M is for Metroland

M is for Metroland.

For this year's A to Z I'm featuring books I've read based on the Reading Challenge.

Today's book is a book with a love triangle: Metroland by Julian Barnes

I included Barnes in the 2012 A to Z Challenge, especially as he's a Francophile the way I'm an Anglophile, so I feel a certain kinship (as much as you can with an author you haven't met!).

This was maybe the third or fourth book of his that I read (the first was The History of the World in 101/2 Chapters and I was hooked after the first chapter). Metroland is one of those dark suburban tales of accepting life. Inevitably, perhaps, there was a sequel, Love, Etc., which features the characters railing against what they thought they'd accepted. Does that make any sense?
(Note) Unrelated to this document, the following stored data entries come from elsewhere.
-- ==== Sys2Proof/Machine/Ops.lean ====
section
/-! DEFINITION. The named operations over the machine's registers and streams: reading and writing
registers, the stream a step belongs to, the schedule of events, taking an exception and returning from one. -/

namespace Sys2Proof.Machine

/-- What a meaning answers. -/
abbrev Out := Host.Outcome State Fault Refusal

/-! ### Cores and groups -/

/-- The compute core of a key. -/
def State.core (s : State) (k : Nat) : Core := s.cores.getD k Core.empty

def State.setCore (s : State) (k : Nat) (c : Core) : State := { s with cores := s.cores.set k c }

def State.modCore (s : State) (k : Nat) (f : Core → Core) : State := s.setCore k (f (s.core k))

/-- Changes a core that is there. -/
def State.modLive (s : State) (k : Nat) (f : Core → Core) : State := if s.cores.has k then s.modCore k f else s

/-- The core that the step's stream belongs to. -/
def State.here (s : State) : Core := s.core s.cur.core

def State.modHere (s : State) (f : Core → Core) : State := s.modCore s.cur.core f

/-- The group in a slot. -/
def Core.group (c : Core) (g : Nat) : Group := c.groups.getD g Group.empty

def Core.setGroup (c : Core) (g : Nat) (x : Group) : Core := { c with groups := c.groups.set g x }

def Core.modGroup (c : Core) (g : Nat) (f : Group → Group) : Core := c.setGroup g (f (c.group g))

/-- A clicker channel; numbers past the fourth wrap. -/
def Core.chan (c : Core) (n : Nat) : Chan := c.chans[n % 4]'(by omega)

def Core.modChan (c : Core) (n : Nat) (f : Chan → Chan) : Core :=
  { c with chans := c.chans.set (n % 4) (f (c.chan n)) (by omega) }

/-- The group that the step's stream belongs to. -/
def State.grp (s : State) : Group := s.here.group s.cur.slot

def State.modGrp (s : State) (f : Group → Group) : State := s.modHere fun c => c.modGroup s.cur.slot f

/-- The die of a core's key, and its physical index there (R118). -/
def dieOf (key : Nat) : Nat := key / Config.coresPerDie
def physOf (key : Nat) : Nat := key % Config.coresPerDie

/-- A control-die core; numbers past the sixteenth wrap. -/
def State.ctl (s : State) (n : Nat) : Control := s.control[n % 16]'(by omega)

def State.modCtl (s : State) (n : Nat) (f : Control → Control) : State :=
  { s with control := s.control.set (n % 16) (f (s.ctl n)) (by omega) }

/-- A context's entry in the hub. -/
def State.ctx (s : State) (n : Nat) : Ctx := s.ctxs.getD n Ctx.reset

def State.modCtx (s : State) (n : Nat) (f : Ctx → Ctx) : State := { s with ctxs := s.ctxs.set n (f (s.ctx n)) }

/-! ### Poisoned granules of memory (R446, R447, R466) -/

/-- Whether a granule lies in a range that a lost die left poisoned. -/
def Poison.inLost (p : Poison) (g : Nat) : Bool := p.lost.any fun r => decide (r.1 ≤ g) && decide (g < r.1 + r.2)

def Poison.has (p : Poison) (g : Nat) : Bool := p.marks.has g || (p.inLost g && !p.cleared.has g)

def Poison.add (p : Poison) (g : Nat) : Poison :=
  if p.inLost g then { p with cleared := p.cleared.del g } else { p with marks := p.marks.add g }

def Poison.del (p : Poison) (g : Nat) : Poison :=
  { p with marks := p.marks.del g, cleared := if p.inLost g then p.cleared.add g else p.cleared }

/-- Clears the n granules from g on. -/
def Poison.clear (p : Poison) (g n : Nat) : Poison := ((List.range n).map fun i => g + i).foldl Poison.del p

/-- Poisons the n granules from g on as one range. -/
def Poison.lose (p : Poison) (g n : Nat) : Poison :=
  let out (k : Nat) : Bool := !(decide (g ≤ k) && decide (k < g + n))
  { marks := p.marks.filter out, cleared := p.cleared.filter out
    lost := if p.lost.contains (g, n) then p.lost else p.lost ++ [(g, n)] }

/-! ### Registers -/

/-- x[n] of a register file; register 0 reads as zero (R54). -/
def RegFile.get (r : RegFile) (n : BitVec 5) : Word :=
  if n = 0 then 0 else r.x[n.toNat]'(by have := n.isLt; omega)

/-- Writes x[n]; a write of register 0 is discarded (R54). -/
def RegFile.put (r : RegFile) (n : BitVec 5) (v : Word) : RegFile :=
  if n = 0 then r
  else { r with x := r.x.set n.toNat v (by have := n.isLt; omega), poison := r.poison.del n.toNat }

/-- ORs bits into FLAGS (R42). -/
def RegFile.raise (r : RegFile) (fl : Nat) : RegFile := { r with flags := r.flags ||| BitVec.ofNat 32 fl }

/-- The scalar stream of the step (R122): a group's, the eft stream's or a control-die core's. -/
def State.scalar (s : State) : Scalar :=
  match s.cur.stream with
  | .eft => s.here.eft.sc
  | .control => (s.ctl s.cur.core).sc
  | _ => s.grp.sc

def State.modScalar (s : State) (f : Scalar → Scalar) : State :=
  match s.cur.stream with
  | .eft => s.modHere fun c => { c with eft := { c.eft with sc := f c.eft.sc } }
  | .control => s.modCtl s.cur.core fun c => { c with sc := f c.sc }
  | _ => s.modGrp fun g => { g with sc := f g.sc }

/-- The register file that a scalar instruction reads (the slot-2k copy of a twin group, R283). -/
def State.rf (s : State) : RegFile := s.scalar.rf

/-- x[n] as the step's scalar stream reads it. -/
def State.x (s : State) (n : BitVec 5) : Word := s.rf.get n

/-- Applies a change to both register files of a twin group (R283). -/
def Scalar.mapFiles (sc : Scalar) (f : RegFile → RegFile) : Scalar :=
  { sc with rf := f sc.rf, twin := sc.twin.map f }

/-- Records that register d is written with a latency (R98, R99). -/
def Scalar.mark (sc : Scalar) (now lat : Nat) (d : BitVec 5) : Scalar :=
  { sc with
    ready := if d = 0 then sc.ready else sc.ready.set d.toNat (now + lat)
    done := max sc.done (now + lat) }

/-- The next pc after a word that is no taken transfer (R122); the next instruction issues from the next
cycle (R99). -/
def Scalar.advance (sc : Scalar) (now : Nat) : Scalar :=
  { sc with pc := sc.pc + 4, nextIssue := now + 1 }

/-- Ends the wait of the step's scalar stream. -/
def State.clearHold (s : State) : State :=
  match s.cur.stream with
  | .eft => s.modHere fun c => { c with eft := { c.eft with hold := none } }
  | .control => s.modCtl s.cur.core fun c => { c with hold := none }
  | _ => s.modGrp fun g => { g with hold := none }

/-- The wait of the step's scalar stream. -/
def State.holding (s : State) : Option Hold :=
  match s.cur.stream with
  | .eft => s.here.eft.hold
  | .control => (s.ctl s.cur.core).hold
  | _ => s.grp.hold

/-- Notes the word that a scalar stream executes. -/
def State.noteWord (s : State) (w : BitVec 32) : State := s.modScalar fun sc => { sc with word := w }

/-- Puts the step's scalar stream into a wait; a wait already begun keeps its first cycle (R149). -/
def State.holdFor (s : State) (w : Wait) : State :=
  let since := match s.holding with
    | some h => h.since
    | none => s.pcc
  match s.cur.stream with
  | .eft => s.modHere fun c => { c with eft := { c.eft with hold := some ⟨since, w, none⟩ } }
  | .control => s.modCtl s.cur.core fun c => { c with hold := some ⟨since, w, none⟩ }
  | _ => s.modGrp fun g => { g with hold := some ⟨since, w, none⟩ }

/-- The step's scalar stream finishes its instruction: f is applied, and the stream moves on. -/
def State.finish (s : State) (f : Scalar → Scalar) : State :=
  (s.modScalar fun sc => (f sc).advance s.pcc).clearHold

/-- An instruction that writes x[d] := f in each register file, with latency lat (R99, R283). -/
def State.finishWrite (s : State) (d : BitVec 5) (lat : Nat) (f : RegFile → Word) : State :=
  s.finish fun sc => (sc.mapFiles fun r => r.put d (f r)).mark s.pcc lat d

/-- As `finishWrite`, with flags raised (R33, R35). -/
def State.finishFlags (s : State) (d : BitVec 5) (lat : Nat) (f : RegFile → Word × Nat) : State :=
  s.finish fun sc => (sc.mapFiles fun r => (r.put d (f r).1).raise (f r).2).mark s.pcc lat d

/-- A taken control transfer to t: the next instruction issues after the given cost (R99). -/
def State.jump (s : State) (t : Word) (cost : Nat) (f : Scalar → Scalar) : State :=
  (s.modScalar fun sc => { f sc with pc := t, nextIssue := s.pcc + cost }).clearHold

/-! ### The schedule of events -/

/-- Puts an event at its cycle, behind those already due in it. -/
def putEvent : List (Nat × Event) → Nat → Event → List (Nat × Event)
  | [], t, e => [(t, e)]
  | (u, f) :: rest, t, e => if t < u then (t, e) :: (u, f) :: rest else (u, f) :: putEvent rest t e

def State.schedule (s : State) (t : Nat) (e : Event) : State := { s with agenda := putEvent s.agenda t e }

/-- Runs f with the step's stream set to another, and sets it back. -/
def State.at (s : State) (f : Focus) (g : State → State) : State := { g { s with cur := f } with cur := s.cur }

/-- Takes the next number of the free-value counter. -/
def State.tick (s : State) : State := { s with free := s.free + 1 }

/-! ### Taking an exception (R10, R11, R74, R184, R185) -/

def causeEncoding : Nat := 0x01
def causeOperand : Nat := 0x02
def causeSchedule : Nat := 0x03
def causeMiss : Nat := 0x04
def causeFormatQueue : Nat := 0x05
def causeSegment : Nat := 0x06
def causeTwin : Nat := 0x07
def causeAlignment : Nat := 0x08
def causeTranslation : Nat := 0x09
def causeProtection : Nat := 0x0A
def causePoison : Nat := 0x0B
def causeRemote : Nat := 0x0C
def causePhase : Nat := 0x0D
def causeStarve : Nat := 0x0E
def causeIntegrity : Nat := 0x0F
def causeTrap : Nat := 0x10

/-- What a trap carries into its fault record (R395-R397). -/
structure TrapArgs where
  cause : Nat
  addr : Word := 0
  aux : Word := 0
  detail : Nat := 0
  elem : Nat := 0
  cidx : Nat := 0
  pc : Option Word := none
  deriving DecidableEq, Repr

/-- The pc of the step's word, in whichever stream it is. -/
def State.curPc (s : State) : Word :=
  match s.cur.stream with
  | .vector => s.grp.v.pc
  | .matrix => (s.here.matrix.run.map (·.pc)).getD 0
  | .chan n => ((s.here.chan n).run.map (·.pc)).getD 0
  | _ => s.scalar.pc

/-- The STREAM code of the fault record (R395). -/
def Stream.code : Stream → Nat
  | .group => 0x0
  | .vector => 0x1
  | .matrix => 0x2
  | .chan n => 0x3 + n
  | .eft => 0x7
  | .control => 0xF

/-- The slot of the group that a trap of the step's stream is charged to (R74). -/
def State.chargedSlot (s : State) : Nat :=
  match s.cur.stream with
  | .matrix => (s.here.matrix.run.map (·.owner)).getD s.cur.slot
  | .chan n => ((s.here.chan n).run.map (·.owner)).getD s.cur.slot
  | .eft => s.here.eft.owner
  | _ => s.cur.slot

/-- Whether a group can still be charged: it is there and has not executed JOIN (R74). -/
def Core.chargeable (c : Core) (slot : Nat) : Bool :=
  match c.groups.get slot with
  | some g => decide (g.status ≠ .joined)
  | none => false

/-- Whether the engine stream of the step was started by a group that has since left its slot (R74, R489). -/
def State.orphaned (s : State) : Bool :=
  match s.cur.stream with
  | .matrix => s.here.matrix.run.any (·.orphan)
  | .chan n => (s.here.chan n).run.any (·.orphan)
  | .eft => s.here.eft.orphan
  | _ => false

/-- Takes a group out of the active set and the ready queue. -/
def Core.withdraw (c : Core) (slot : Nat) : Core :=
  { c with sched := { c.sched with
      active := c.sched.active.map fun p => if p = some slot then none else p
      readyQ := c.sched.readyQ.filter fun g => decide (g ≠ slot)
      rotating := c.sched.rotating.filter fun g => decide (g ≠ slot) } }

/-- TSTATE with another REASON and STATE (R316). -/
def Treadle.toState (t : Treadle) (reason state : Nat) : Treadle :=
  { t with tstate := BitVec.ofNat 32 (t.tstate.toNat / 65536 * 65536 + reason * 256 + t.tstate.toNat / 8 % 2 * 8 + state) }

/-- A trap of the matrix stream ends a treadle run with REASON 6 (R324). -/
def Core.endTreadle (c : Core) (reason : Nat) : Core :=
  if c.matrix.run.any (·.treadle) && decide (c.treadle.tstate.toNat % 8 < 4) then
    { c with treadle := c.treadle.toState reason 4 }
  else c

/-- Whether a load, a drain or a replay still has accesses of a matrix command to make. -/
def Matrix.works (m : Matrix) (cmd : Nat) : Bool :=
  (m.loads.any fun (l : MLoad) => decide (l.cmd = cmd)) || (m.drains.any fun (d : MDrain) => decide (d.cmd = cmd)) ||
    m.replay.any fun r => r.cmds.any fun (k : Nat × WCmd) => decide (k.2.cmd = cmd)

/-- A command of the matrix stream that has entered the range checker and will not issue gives its entry up: it has no access
to complete (R117). -/
def Core.dropUnissued (c : Core) : Core :=
  { c with rc := c.rc.filter fun (e : RcEntry) => decide (e.source ≠ 0) || e.complete || c.matrix.works e.cmd }

/-- Stops the engine stream that raised a trap at its faulting word (R74). -/
def Core.stopStream (c : Core) (slot : Nat) : Stream → Core
  | .vector => c.modGroup slot fun g => { g with v := { g.v with stopped := true, seg := none } }
  | .matrix =>
    let c := ({ c with matrix := { c.matrix with replay := none } }.endTreadle 6).dropUnissued
    { c with matrix := { c.matrix with run := c.matrix.run.map fun r => { r with trapped := true, seg := none, ea := none } } }
  | .chan n => c.modChan n fun ch => { ch with run := ch.run.map fun r => { r with trapped := true } }
  | .eft => { c with eft := { c.eft with trapped := true } }
  | _ => c

/-- Whether a form that waits so has issued: it goes on without the issue slot (R149, R189). -/
def Wait.lasts : Wait → Bool
  | .resource => false
  | .load _ => false
  | .walk _ => false
  | .start => false
  | _ => true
Here's the Amazon description:

"Christopher and Toni found in each other the perfect companion for that universal adolescent pastime: smirking at the world as you find it. In between training as flaneurs and the grind of school they cast a cynical eye over their various dislikes: parents with their lives of spotless emptiness, Third Division (North) football teams, God, commuters and girls, and the inhabitants of Metroland, the strip of suburban dormitory Christopher calls home.
Longing for real life to begin, we follow Christopher to Paris in time for les evenements of 1968, only to miss it all in a haze of sex, French theatre and first love, leading him, to Toni's disappointment, back to Metroland."


For a long time, the movie version of this book was the only reason I knew who Christian Bale was!

Which books shaped your view of the world?

Comments

I don't think I've ever even seen the movie.
Deniz Bevan said…
I barely remember it myself! It's been ages, too, since I've read the book. The last Barnes I read was The Sense of An Ending, a few years ago. Very touching.